## MATERIAL PROVIDED
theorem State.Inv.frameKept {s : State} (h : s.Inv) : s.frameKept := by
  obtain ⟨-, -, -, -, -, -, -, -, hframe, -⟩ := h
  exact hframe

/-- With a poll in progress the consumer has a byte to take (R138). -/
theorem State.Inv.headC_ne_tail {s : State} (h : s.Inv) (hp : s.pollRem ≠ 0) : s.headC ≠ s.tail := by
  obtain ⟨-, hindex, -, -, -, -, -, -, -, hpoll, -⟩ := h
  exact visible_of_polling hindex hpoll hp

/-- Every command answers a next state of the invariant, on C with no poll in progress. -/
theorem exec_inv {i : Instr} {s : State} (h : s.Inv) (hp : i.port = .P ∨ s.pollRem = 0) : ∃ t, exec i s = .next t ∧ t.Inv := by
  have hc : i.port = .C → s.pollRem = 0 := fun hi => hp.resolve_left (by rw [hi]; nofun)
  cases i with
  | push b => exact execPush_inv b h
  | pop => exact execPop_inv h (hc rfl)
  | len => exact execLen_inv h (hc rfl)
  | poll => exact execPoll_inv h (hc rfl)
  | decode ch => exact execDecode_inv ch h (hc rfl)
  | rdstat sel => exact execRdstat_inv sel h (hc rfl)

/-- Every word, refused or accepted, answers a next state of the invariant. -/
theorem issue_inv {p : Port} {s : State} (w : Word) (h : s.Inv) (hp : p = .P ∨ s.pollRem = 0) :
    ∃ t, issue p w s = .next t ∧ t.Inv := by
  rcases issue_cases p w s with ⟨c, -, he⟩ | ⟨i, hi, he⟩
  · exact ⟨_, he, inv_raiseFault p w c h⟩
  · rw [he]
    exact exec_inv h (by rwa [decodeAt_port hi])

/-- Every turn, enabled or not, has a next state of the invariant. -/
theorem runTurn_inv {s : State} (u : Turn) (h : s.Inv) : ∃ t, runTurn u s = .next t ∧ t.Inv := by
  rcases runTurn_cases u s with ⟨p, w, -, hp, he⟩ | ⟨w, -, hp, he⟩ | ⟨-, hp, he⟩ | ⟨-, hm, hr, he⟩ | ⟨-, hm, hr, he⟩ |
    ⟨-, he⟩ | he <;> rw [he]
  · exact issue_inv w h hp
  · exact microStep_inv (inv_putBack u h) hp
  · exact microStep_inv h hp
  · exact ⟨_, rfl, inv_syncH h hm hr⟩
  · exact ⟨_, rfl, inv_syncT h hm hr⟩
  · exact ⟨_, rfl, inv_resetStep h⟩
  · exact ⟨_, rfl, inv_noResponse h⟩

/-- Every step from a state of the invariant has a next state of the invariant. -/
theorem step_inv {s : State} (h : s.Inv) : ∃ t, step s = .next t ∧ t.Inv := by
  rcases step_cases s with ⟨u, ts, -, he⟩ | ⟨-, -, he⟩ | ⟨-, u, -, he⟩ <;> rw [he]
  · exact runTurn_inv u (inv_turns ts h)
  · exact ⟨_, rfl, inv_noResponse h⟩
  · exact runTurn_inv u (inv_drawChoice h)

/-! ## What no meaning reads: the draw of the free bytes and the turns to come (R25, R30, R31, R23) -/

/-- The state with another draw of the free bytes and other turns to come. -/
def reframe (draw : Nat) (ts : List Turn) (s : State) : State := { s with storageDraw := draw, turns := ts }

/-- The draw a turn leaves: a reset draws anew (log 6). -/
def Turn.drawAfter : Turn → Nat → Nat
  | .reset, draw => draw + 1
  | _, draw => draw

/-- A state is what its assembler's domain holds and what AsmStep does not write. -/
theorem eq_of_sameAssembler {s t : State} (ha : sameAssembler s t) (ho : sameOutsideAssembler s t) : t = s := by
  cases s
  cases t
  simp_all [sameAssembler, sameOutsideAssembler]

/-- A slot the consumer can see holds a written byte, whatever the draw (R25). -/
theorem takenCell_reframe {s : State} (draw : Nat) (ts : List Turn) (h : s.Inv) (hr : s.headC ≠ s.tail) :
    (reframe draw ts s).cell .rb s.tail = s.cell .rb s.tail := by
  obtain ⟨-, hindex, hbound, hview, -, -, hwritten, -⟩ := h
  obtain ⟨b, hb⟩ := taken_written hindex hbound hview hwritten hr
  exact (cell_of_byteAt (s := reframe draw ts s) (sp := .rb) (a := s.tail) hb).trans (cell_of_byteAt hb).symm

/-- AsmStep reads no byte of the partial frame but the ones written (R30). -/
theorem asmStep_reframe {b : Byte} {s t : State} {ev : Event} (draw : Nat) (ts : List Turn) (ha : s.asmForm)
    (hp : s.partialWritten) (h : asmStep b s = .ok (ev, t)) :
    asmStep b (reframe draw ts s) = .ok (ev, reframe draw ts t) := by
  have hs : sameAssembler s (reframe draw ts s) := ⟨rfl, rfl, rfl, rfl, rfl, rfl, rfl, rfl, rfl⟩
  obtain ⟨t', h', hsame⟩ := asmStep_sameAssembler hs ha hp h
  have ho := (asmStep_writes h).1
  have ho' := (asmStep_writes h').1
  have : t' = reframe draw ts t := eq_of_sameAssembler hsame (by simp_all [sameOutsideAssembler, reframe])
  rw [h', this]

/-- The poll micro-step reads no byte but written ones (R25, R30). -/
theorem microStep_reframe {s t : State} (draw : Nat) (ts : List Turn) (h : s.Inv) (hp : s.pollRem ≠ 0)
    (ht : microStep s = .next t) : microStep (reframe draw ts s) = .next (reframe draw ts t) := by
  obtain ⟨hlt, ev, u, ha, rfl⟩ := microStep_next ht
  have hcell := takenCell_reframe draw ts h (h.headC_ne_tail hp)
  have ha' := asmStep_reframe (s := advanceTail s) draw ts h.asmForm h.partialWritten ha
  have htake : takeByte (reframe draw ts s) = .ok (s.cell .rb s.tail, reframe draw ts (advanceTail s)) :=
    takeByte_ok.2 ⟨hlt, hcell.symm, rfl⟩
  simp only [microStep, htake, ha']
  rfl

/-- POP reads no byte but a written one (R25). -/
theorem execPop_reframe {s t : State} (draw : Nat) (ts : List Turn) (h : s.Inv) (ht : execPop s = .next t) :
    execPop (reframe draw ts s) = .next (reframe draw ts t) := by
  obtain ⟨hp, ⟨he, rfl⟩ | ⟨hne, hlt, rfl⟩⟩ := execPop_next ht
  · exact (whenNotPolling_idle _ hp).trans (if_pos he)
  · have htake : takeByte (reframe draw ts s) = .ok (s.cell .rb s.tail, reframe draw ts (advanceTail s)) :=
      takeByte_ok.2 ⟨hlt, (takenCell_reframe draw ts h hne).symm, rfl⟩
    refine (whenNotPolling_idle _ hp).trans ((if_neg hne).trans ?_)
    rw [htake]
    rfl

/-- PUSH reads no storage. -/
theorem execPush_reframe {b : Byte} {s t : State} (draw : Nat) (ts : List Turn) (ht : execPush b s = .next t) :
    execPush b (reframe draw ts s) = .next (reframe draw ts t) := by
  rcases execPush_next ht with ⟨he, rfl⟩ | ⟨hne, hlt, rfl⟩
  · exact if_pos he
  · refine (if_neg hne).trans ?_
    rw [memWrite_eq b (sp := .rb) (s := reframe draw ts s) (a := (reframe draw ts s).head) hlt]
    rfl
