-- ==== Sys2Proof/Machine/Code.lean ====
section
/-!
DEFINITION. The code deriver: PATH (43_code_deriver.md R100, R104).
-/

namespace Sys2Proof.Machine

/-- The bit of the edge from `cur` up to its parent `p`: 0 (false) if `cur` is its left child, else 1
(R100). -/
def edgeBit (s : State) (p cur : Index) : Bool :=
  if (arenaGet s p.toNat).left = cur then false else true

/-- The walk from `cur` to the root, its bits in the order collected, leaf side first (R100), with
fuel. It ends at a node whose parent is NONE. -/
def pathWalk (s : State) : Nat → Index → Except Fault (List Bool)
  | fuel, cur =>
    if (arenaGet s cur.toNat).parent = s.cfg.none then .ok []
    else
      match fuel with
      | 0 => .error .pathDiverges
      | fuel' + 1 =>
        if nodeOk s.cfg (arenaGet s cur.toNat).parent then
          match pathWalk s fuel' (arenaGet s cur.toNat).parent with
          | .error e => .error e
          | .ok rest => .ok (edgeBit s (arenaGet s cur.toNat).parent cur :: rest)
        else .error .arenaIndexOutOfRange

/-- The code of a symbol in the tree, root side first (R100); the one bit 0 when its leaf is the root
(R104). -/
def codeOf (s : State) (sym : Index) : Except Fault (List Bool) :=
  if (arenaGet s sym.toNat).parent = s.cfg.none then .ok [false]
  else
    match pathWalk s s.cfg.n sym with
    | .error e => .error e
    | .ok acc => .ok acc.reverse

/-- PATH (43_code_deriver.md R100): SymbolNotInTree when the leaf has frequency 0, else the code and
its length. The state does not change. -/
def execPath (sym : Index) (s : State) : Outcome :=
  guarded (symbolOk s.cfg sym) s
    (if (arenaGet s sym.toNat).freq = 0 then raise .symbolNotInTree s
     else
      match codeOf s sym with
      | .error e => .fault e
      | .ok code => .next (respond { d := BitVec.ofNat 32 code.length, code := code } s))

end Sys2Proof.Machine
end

## ABOUT THIS EXERCISE
The required answer is the run of lines above, starting at the line with "t, runTurn u" and ending at the line with "he <;> rw [he]", reproduced exactly with both ends.

## EXERCISE ANSWER
theorem runTurn_inv {s : State} (u : Turn) (h : s.Inv) : ∃ t, runTurn u s = .next t ∧ t.Inv := by
  rcases runTurn_cases u s with ⟨p, w, -, hp, he⟩ | ⟨w, -, hp, he⟩ | ⟨-, hp, he⟩ | ⟨-, hm, hr, he⟩ | ⟨-, hm, hr, he⟩ |
    ⟨-, he⟩ | he <;> rw [he]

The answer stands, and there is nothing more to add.